* [Dataset extract]
-- ==== Sys2Proof/Machine/RegRules.lean ====
section
/-! DEFINITION. The conditions on a register word beside its fields' encodings: reserved combinations (R4) and resources that another
owner holds (R86), as a host write and the loader's check 0x0C meet them. -/

namespace Sys2Proof.Machine

/-- The window or scheduler-slot number of a register address. -/
def winOf (a : Nat) : Option (Nat × Bool) := if 0x2500 ≤ a ∧ a < 0x2600 then some ((a - 0x2500) / 8, decide (a % 8 = 4)) else none
def slotOf (a : Nat) : Option Nat := if 0x0480 ≤ a ∧ a < 0x0500 then some ((a - 0x0480) / 4) else none

/-- The limits of R331 on a word of `THM_THR`. -/
def State.thrOk (s : State) (v : Nat) : Bool :=
  let w := bits v 0 8
  let t := bits v 8 8
  let d := bits v 16 8
  decide (40 ≤ w ∧ w ≤ t ∧ w ≤ s.get F.THM_CEIL_WARN_MAX ∧ 40 ≤ t ∧ t ≤ s.get F.THM_CEIL_THR_MAX ∧ t < d ∧ 100 ≤ d ∧ d ≤ s.get F.THM_CEIL_SD_MAX)

/-- T1 < T2 < T3 < T4 (R274). -/
def jeitaOk (v : Nat) : Bool :=
  decide (signed (bits v 0 8) 8 < signed (bits v 8 8) 8 ∧ signed (bits v 8 8) 8 < signed (bits v 16 8) 8 ∧ signed (bits v 16 8) 8 < signed (bits v 24 8) 8)

/-- The word `v` carries a reserved value for the register at `a` (R4). -/
def State.wordBad (s : State) (a v : Nat) : Bool :=
  if !encodable a v then true
  else if a = 0x0400 then decide (bits v 16 12 < bits v 8 8)
  else if a = 0x0430 ∨ a = 0x0434 then (List.range 16).any fun k => decide (bits v (2 * k) 2 = 3)
  else if a = 0x1C40 then s.chgCfgBad v
  else if a = 0x1C48 then !jeitaOk v
  else if a = 0x2804 then !s.thrOk v
  else if a = 0x2808 then decide (signed (bits v 8 8) 8 < signed (bits v 0 8) 8)
  else if a = 0x3814 then decide (bits v 0 10 ≤ s.get F.TWB_CTL_SDA_HOLD)
  else if a = 0x3818 then decide (s.get F.TWB_CTL_SCL_LOW ≤ bits v 0 8)
  else if a = 0x3880 then decide (bits v 16 6 = 0 ∧ bits v 8 6 = 0)
  else match winOf a, slotOf a, stackOf a with
    | some (_, thr), _, _ => winReserved thr v
    | _, some n, _ => !s.slotOk n v
    | _, _, some (n, _) => decide (s.stkVerdict n a v = .discard)
    | _, _, _ => false

/-- The word names a resource that its owner does not hold, or enables one that is not claimed (R185, R311, R320, R329). -/
def State.claimBad (s : State) (a v : Nat) : Bool :=
  if a = 0x2414 then (List.range 4).any fun k => bitOf v (14 + k) && s.ainRefused (46 + k)
  else if a = 0x2440 then (s.dblCfgWrite v).isNone
  else if a = 0x2800 then bitOf v 31 && !s.ownedBy 3 (bits v 28 2) adcOwner
  else match winOf a, stackOf a with
    | some (_, false), _ => s.ainRefused (bits v 0 7)
    | _, some (n, _) => decide (s.stkVerdict n a v = .owned)
    | _, _ => false

/-- The host is not the owner of the register's resource (R86, R118, R324, R406). -/
def State.ownerBad (s : State) (a : Nat) : Bool :=
  match winOf a, slotOf a with
  | some (n, _), _ => !s.ownedBy 5 n hostOwner
  | _, some n => !s.ownedBy 6 n hostOwner
  | _, _ => decide (a = 0x3880 ∨ (0x3890 ≤ a ∧ a < 0x38B0)) && s.ownedBy 7 0 5

/-- A REG word sets RW and LK fields alike (R1, R87). -/
def State.loadWord (s : State) (a v : Nat) : State := (s.storeAcc a (scanWord a v) .rw).storeAcc a (scanWord a v) .lk

/-- The bits of the RW and LK fields of a register. -/
def loadMask (l : List FieldRow) : Nat :=
  l.foldl (fun m f => if f.acc = .rw ∨ f.acc = .lk then m + (2 ^ f.w - 1) * 2 ^ f.lo else m) 0

/-- A REG word addresses a register and has its Reserved, RO, WO and W1C bits zero (R87). -/
def loadable (a v : Nat) : Bool :=
  match regFields a with
  | some l => decide (andNot v (loadMask l) = 0)
  | none => false

/-- One word of a REG record: none where check 0x0C fails (R87). A stack with no tiles keeps its Reset values. The manual gives the bits of
`SYS_GPIO_OUT` that a host write keeps, and none for the loader: a REG word sets all 12 (DESIGN CHOICE, log entry 40). -/
def State.regWord (s : State) (a v : Nat) : Option State :=
  if a % 4 ≠ 0 ∨ 0x4BFC < a ∨ ¬ loadable a v ∨ s.wordBad a v ∨ s.claimBad a v then none
  else match stackOf a with
    | some (n, _) => if s.tileCount n = 0 then some s else some (s.loadWord a v)
    | none => some (s.loadWord a v)

/-- Open-circuit voltages strictly rising (R292). -/
def State.ocvOk (s : State) : Bool := (List.range 16).all fun k => decide (s.ocv k < s.ocv (k + 1))

/-- The dependencies of R205: no domain depends on itself, and a kept domain depends only on kept ones. -/
def State.depsOk (s : State) : Bool :=
  (List.range 12).all fun d =>
    ((List.range 12).all fun k => !s.depends d k || (s.depthTo d 11 k).isNone) &&
    (!s.flag (F.SEQ_DOM_CFG_PARK_KEEP d) || (List.range 12).all fun k => !s.depends d k || s.flag (F.SEQ_DOM_CFG_PARK_KEEP k))

/-- The GPIO map names only pins with code 0x5 or 0x6, and only domains (R205). -/
def State.mapOk (s : State) : Bool :=
  (List.range 12).all fun k =>
    let d := s.get (if k < 8 then fr 0x1424 (4 * k) 4 15 else fr 0x1428 (4 * (k - 8)) 4 15)
    decide (d = 15) || (decide (d ≤ 11) && decide (s.gpioCode k = 5 ∨ s.gpioCode k = 6))

/-- What check 0x0C asks of the image as a whole (R205, R292, R355). -/
def State.imageRegsOk (s : State) : Bool :=
  s.depsOk && s.mapOk && s.ocvOk && (List.range 8).any fun n => s.flag (F.WDG_SEAT_CFG_EN n)

end Sys2Proof.Machine
end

* [Work required]
In the entries above, find the line with "(R1, R87). -/" and the line with "gives the bits of", then restate word for word both of them and every line between, with nothing more.

* [Response to this task]
/-- A REG word sets RW and LK fields alike (R1, R87). -/
def State.loadWord (s : State) (a v : Nat) : State := (s.storeAcc a (scanWord a v) .rw).storeAcc a (scanWord a v) .lk

/-- The bits of the RW and LK fields of a register. -/
def loadMask (l : List FieldRow) : Nat :=
  l.foldl (fun m f => if f.acc = .rw ∨ f.acc = .lk then m + (2 ^ f.w - 1) * 2 ^ f.lo else m) 0

/-- A REG word addresses a register and has its Reserved, RO, WO and W1C bits zero (R87). -/
def loadable (a v : Nat) : Bool :=
  match regFields a with
  | some l => decide (andNot v (loadMask l) = 0)
  | none => false

/-- One word of a REG record: none where check 0x0C fails (R87). A stack with no tiles keeps its Reset values. The manual gives the bits of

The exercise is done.